About this task: This exercise calls for the records to be repeated in full, exactly as written.

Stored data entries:
● ● ● ● ●

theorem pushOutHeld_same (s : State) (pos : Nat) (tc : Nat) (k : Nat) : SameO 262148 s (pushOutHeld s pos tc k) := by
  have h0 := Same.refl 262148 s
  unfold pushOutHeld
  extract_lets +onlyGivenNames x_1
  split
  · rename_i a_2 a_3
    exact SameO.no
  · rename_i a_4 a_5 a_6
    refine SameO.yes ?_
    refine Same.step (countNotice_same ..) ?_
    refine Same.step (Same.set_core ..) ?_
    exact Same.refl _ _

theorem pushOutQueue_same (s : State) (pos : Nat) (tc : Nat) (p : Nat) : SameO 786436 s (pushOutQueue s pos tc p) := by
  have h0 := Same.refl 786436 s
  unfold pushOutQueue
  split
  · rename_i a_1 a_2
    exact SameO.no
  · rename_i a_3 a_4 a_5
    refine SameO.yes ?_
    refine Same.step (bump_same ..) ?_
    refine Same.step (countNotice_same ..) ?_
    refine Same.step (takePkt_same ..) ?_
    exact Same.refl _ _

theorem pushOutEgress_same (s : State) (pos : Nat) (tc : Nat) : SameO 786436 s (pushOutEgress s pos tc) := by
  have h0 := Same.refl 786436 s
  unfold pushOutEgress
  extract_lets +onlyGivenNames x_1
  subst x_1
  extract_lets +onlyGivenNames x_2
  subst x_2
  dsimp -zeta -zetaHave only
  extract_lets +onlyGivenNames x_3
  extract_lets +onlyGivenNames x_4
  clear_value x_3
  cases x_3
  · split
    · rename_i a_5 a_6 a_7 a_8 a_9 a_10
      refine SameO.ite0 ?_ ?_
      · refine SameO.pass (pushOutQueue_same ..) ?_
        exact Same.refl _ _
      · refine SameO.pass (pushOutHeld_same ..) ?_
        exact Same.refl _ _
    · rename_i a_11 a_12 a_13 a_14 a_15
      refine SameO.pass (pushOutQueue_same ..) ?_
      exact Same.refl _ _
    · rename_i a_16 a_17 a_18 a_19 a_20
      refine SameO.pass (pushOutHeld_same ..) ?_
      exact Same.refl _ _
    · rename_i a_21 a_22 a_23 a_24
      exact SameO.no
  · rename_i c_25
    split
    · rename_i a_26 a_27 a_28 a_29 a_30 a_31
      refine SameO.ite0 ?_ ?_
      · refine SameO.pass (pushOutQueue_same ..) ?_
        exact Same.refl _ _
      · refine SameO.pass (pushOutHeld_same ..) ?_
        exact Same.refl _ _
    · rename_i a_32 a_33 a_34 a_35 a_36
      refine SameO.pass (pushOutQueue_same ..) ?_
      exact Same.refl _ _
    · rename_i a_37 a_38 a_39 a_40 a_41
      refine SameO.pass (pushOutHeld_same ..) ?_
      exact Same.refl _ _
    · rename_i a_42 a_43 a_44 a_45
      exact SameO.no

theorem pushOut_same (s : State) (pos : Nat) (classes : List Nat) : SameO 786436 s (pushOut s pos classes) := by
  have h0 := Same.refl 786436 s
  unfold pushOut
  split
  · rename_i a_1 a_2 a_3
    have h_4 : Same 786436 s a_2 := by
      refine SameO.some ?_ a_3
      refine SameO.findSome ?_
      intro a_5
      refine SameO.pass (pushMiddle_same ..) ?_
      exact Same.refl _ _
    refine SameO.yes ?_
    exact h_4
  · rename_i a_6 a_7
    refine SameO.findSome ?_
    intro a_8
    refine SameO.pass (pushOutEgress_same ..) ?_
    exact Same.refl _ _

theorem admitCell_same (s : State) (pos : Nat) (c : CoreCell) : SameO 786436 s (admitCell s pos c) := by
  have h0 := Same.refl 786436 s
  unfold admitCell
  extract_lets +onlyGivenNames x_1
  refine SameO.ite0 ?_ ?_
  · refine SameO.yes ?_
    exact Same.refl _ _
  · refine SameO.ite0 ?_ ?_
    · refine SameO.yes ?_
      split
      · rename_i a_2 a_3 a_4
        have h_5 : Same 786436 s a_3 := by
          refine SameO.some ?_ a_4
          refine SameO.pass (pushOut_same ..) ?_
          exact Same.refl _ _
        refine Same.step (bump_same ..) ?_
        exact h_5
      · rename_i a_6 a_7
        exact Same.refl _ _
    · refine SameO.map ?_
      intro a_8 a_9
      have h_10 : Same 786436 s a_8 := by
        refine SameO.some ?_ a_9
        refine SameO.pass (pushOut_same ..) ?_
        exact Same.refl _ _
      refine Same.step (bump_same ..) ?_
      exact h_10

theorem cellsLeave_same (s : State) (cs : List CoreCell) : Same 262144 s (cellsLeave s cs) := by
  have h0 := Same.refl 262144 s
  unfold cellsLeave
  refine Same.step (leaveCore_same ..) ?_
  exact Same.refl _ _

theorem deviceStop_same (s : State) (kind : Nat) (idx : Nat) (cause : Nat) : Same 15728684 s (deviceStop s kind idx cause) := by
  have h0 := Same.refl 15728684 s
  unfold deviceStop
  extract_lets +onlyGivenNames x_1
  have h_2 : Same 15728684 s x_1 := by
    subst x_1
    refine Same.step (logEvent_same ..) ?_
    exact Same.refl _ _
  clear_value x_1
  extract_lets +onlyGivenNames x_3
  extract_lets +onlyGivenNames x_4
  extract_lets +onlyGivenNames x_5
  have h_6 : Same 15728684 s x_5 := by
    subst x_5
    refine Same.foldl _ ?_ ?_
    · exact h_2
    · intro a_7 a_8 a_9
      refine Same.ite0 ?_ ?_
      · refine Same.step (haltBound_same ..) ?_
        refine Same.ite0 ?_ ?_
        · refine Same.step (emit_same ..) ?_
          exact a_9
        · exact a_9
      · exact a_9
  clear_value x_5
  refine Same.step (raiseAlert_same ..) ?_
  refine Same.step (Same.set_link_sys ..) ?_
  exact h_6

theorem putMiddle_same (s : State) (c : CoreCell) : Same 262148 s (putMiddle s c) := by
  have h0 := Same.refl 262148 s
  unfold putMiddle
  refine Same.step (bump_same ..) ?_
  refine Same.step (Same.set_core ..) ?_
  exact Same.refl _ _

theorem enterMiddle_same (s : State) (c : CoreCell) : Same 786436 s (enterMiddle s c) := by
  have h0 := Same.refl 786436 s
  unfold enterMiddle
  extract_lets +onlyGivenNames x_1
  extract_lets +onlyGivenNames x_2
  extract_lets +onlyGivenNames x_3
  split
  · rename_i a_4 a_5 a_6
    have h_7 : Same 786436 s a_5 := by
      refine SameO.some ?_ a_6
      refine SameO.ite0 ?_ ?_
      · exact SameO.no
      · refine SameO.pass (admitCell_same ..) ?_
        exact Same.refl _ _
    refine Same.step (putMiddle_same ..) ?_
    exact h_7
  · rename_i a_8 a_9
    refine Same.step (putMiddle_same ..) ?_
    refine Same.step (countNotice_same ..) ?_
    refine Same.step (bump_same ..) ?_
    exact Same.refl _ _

● ● ● ● ●

Task response:
theorem pushOutHeld_same (s : State) (pos : Nat) (tc : Nat) (k : Nat) : SameO 262148 s (pushOutHeld s pos tc k) := by
  have h0 := Same.refl 262148 s
  unfold pushOutHeld
  extract_lets +onlyGivenNames x_1
  split
  · rename_i a_2 a_3
    exact SameO.no
  · rename_i a_4 a_5 a_6
    refine SameO.yes ?_
    refine Same.step (countNotice_same ..) ?_
    refine Same.step (Same.set_core ..) ?_
    exact Same.refl _ _

theorem pushOutQueue_same (s : State) (pos : Nat) (tc : Nat) (p : Nat) : SameO 786436 s (pushOutQueue s pos tc p) := by
  have h0 := Same.refl 786436 s
  unfold pushOutQueue
  split
  · rename_i a_1 a_2
    exact SameO.no
  · rename_i a_3 a_4 a_5
    refine SameO.yes ?_
    refine Same.step (bump_same ..) ?_
    refine Same.step (countNotice_same ..) ?_
    refine Same.step (takePkt_same ..) ?_
    exact Same.refl _ _

theorem pushOutEgress_same (s : State) (pos : Nat) (tc : Nat) : SameO 786436 s (pushOutEgress s pos tc) := by
  have h0 := Same.refl 786436 s
  unfold pushOutEgress
  extract_lets +onlyGivenNames x_1
  subst x_1
  extract_lets +onlyGivenNames x_2
  subst x_2
  dsimp -zeta -zetaHave only
  extract_lets +onlyGivenNames x_3
  extract_lets +onlyGivenNames x_4
  clear_value x_3
  cases x_3
  · split
    · rename_i a_5 a_6 a_7 a_8 a_9 a_10
      refine SameO.ite0 ?_ ?_
      · refine SameO.pass (pushOutQueue_same ..) ?_
        exact Same.refl _ _
      · refine SameO.pass (pushOutHeld_same ..) ?_
        exact Same.refl _ _
    · rename_i a_11 a_12 a_13 a_14 a_15
      refine SameO.pass (pushOutQueue_same ..) ?_
      exact Same.refl _ _
    · rename_i a_16 a_17 a_18 a_19 a_20
      refine SameO.pass (pushOutHeld_same ..) ?_
      exact Same.refl _ _
    · rename_i a_21 a_22 a_23 a_24
      exact SameO.no
  · rename_i c_25
    split
    · rename_i a_26 a_27 a_28 a_29 a_30 a_31
      refine SameO.ite0 ?_ ?_
      · refine SameO.pass (pushOutQueue_same ..) ?_
        exact Same.refl _ _
      · refine SameO.pass (pushOutHeld_same ..) ?_
        exact Same.refl _ _
    · rename_i a_32 a_33 a_34 a_35 a_36
      refine SameO.pass (pushOutQueue_same ..) ?_
      exact Same.refl _ _
    · rename_i a_37 a_38 a_39 a_40 a_41
      refine SameO.pass (pushOutHeld_same ..) ?_
      exact Same.refl _ _
    · rename_i a_42 a_43 a_44 a_45
      exact SameO.no

theorem pushOut_same (s : State) (pos : Nat) (classes : List Nat) : SameO 786436 s (pushOut s pos classes) := by
  have h0 := Same.refl 786436 s
  unfold pushOut
  split
  · rename_i a_1 a_2 a_3
    have h_4 : Same 786436 s a_2 := by
      refine SameO.some ?_ a_3
      refine SameO.findSome ?_
      intro a_5
      refine SameO.pass (pushMiddle_same ..) ?_
      exact Same.refl _ _
    refine SameO.yes ?_
    exact h_4
  · rename_i a_6 a_7
    refine SameO.findSome ?_
    intro a_8
    refine SameO.pass (pushOutEgress_same ..) ?_
    exact Same.refl _ _

theorem admitCell_same (s : State) (pos : Nat) (c : CoreCell) : SameO 786436 s (admitCell s pos c) := by
  have h0 := Same.refl 786436 s
  unfold admitCell
  extract_lets +onlyGivenNames x_1
  refine SameO.ite0 ?_ ?_
  · refine SameO.yes ?_
    exact Same.refl _ _
  · refine SameO.ite0 ?_ ?_
    · refine SameO.yes ?_
      split
      · rename_i a_2 a_3 a_4
        have h_5 : Same 786436 s a_3 := by
          refine SameO.some ?_ a_4
          refine SameO.pass (pushOut_same ..) ?_
          exact Same.refl _ _
        refine Same.step (bump_same ..) ?_
        exact h_5
      · rename_i a_6 a_7
        exact Same.refl _ _
    · refine SameO.map ?_
      intro a_8 a_9
      have h_10 : Same 786436 s a_8 := by
        refine SameO.some ?_ a_9
        refine SameO.pass (pushOut_same ..) ?_
        exact Same.refl _ _
      refine Same.step (bump_same ..) ?_
      exact h_10

theorem cellsLeave_same (s : State) (cs : List CoreCell) : Same 262144 s (cellsLeave s cs) := by
  have h0 := Same.refl 262144 s
  unfold cellsLeave
  refine Same.step (leaveCore_same ..) ?_
  exact Same.refl _ _

theorem deviceStop_same (s : State) (kind : Nat) (idx : Nat) (cause : Nat) : Same 15728684 s (deviceStop s kind idx cause) := by
  have h0 := Same.refl 15728684 s
  unfold deviceStop
  extract_lets +onlyGivenNames x_1
  have h_2 : Same 15728684 s x_1 := by
    subst x_1
    refine Same.step (logEvent_same ..) ?_
    exact Same.refl _ _
  clear_value x_1
  extract_lets +onlyGivenNames x_3
  extract_lets +onlyGivenNames x_4
  extract_lets +onlyGivenNames x_5
  have h_6 : Same 15728684 s x_5 := by
    subst x_5
    refine Same.foldl _ ?_ ?_
    · exact h_2
    · intro a_7 a_8 a_9
      refine Same.ite0 ?_ ?_
      · refine Same.step (haltBound_same ..) ?_
        refine Same.ite0 ?_ ?_
        · refine Same.step (emit_same ..) ?_
          exact a_9
        · exact a_9
      · exact a_9
  clear_value x_5
  refine Same.step (raiseAlert_same ..) ?_
  refine Same.step (Same.set_link_sys ..) ?_
  exact h_6

theorem putMiddle_same (s : State) (c : CoreCell) : Same 262148 s (putMiddle s c) := by
  have h0 := Same.refl 262148 s
  unfold putMiddle
  refine Same.step (bump_same ..) ?_
  refine Same.step (Same.set_core ..) ?_
  exact Same.refl _ _

theorem enterMiddle_same (s : State) (c : CoreCell) : Same 786436 s (enterMiddle s c) := by
  have h0 := Same.refl 786436 s
  unfold enterMiddle
  extract_lets +onlyGivenNames x_1
  extract_lets +onlyGivenNames x_2
  extract_lets +onlyGivenNames x_3
  split
  · rename_i a_4 a_5 a_6
    have h_7 : Same 786436 s a_5 := by
      refine SameO.some ?_ a_6
      refine SameO.ite0 ?_ ?_
      · exact SameO.no
      · refine SameO.pass (admitCell_same ..) ?_
        exact Same.refl _ _
    refine Same.step (putMiddle_same ..) ?_
    exact h_7
  · rename_i a_8 a_9
    refine Same.step (putMiddle_same ..) ?_
    refine Same.step (countNotice_same ..) ?_
    refine Same.step (bump_same ..) ?_
    exact Same.refl _ _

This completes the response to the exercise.